The data must be written out once more, precisely as given.

◆ Stored data:
Segment Open
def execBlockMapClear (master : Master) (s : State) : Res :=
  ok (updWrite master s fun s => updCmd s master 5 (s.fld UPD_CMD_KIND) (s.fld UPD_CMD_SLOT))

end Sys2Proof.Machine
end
Segment Closed
◆ Solution for this exercise:
def execBlockMapClear (master : Master) (s : State) : Res :=
  ok (updWrite master s fun s => updCmd s master 5 (s.fld UPD_CMD_KIND) (s.fld UPD_CMD_SLOT))

end Sys2Proof.Machine
end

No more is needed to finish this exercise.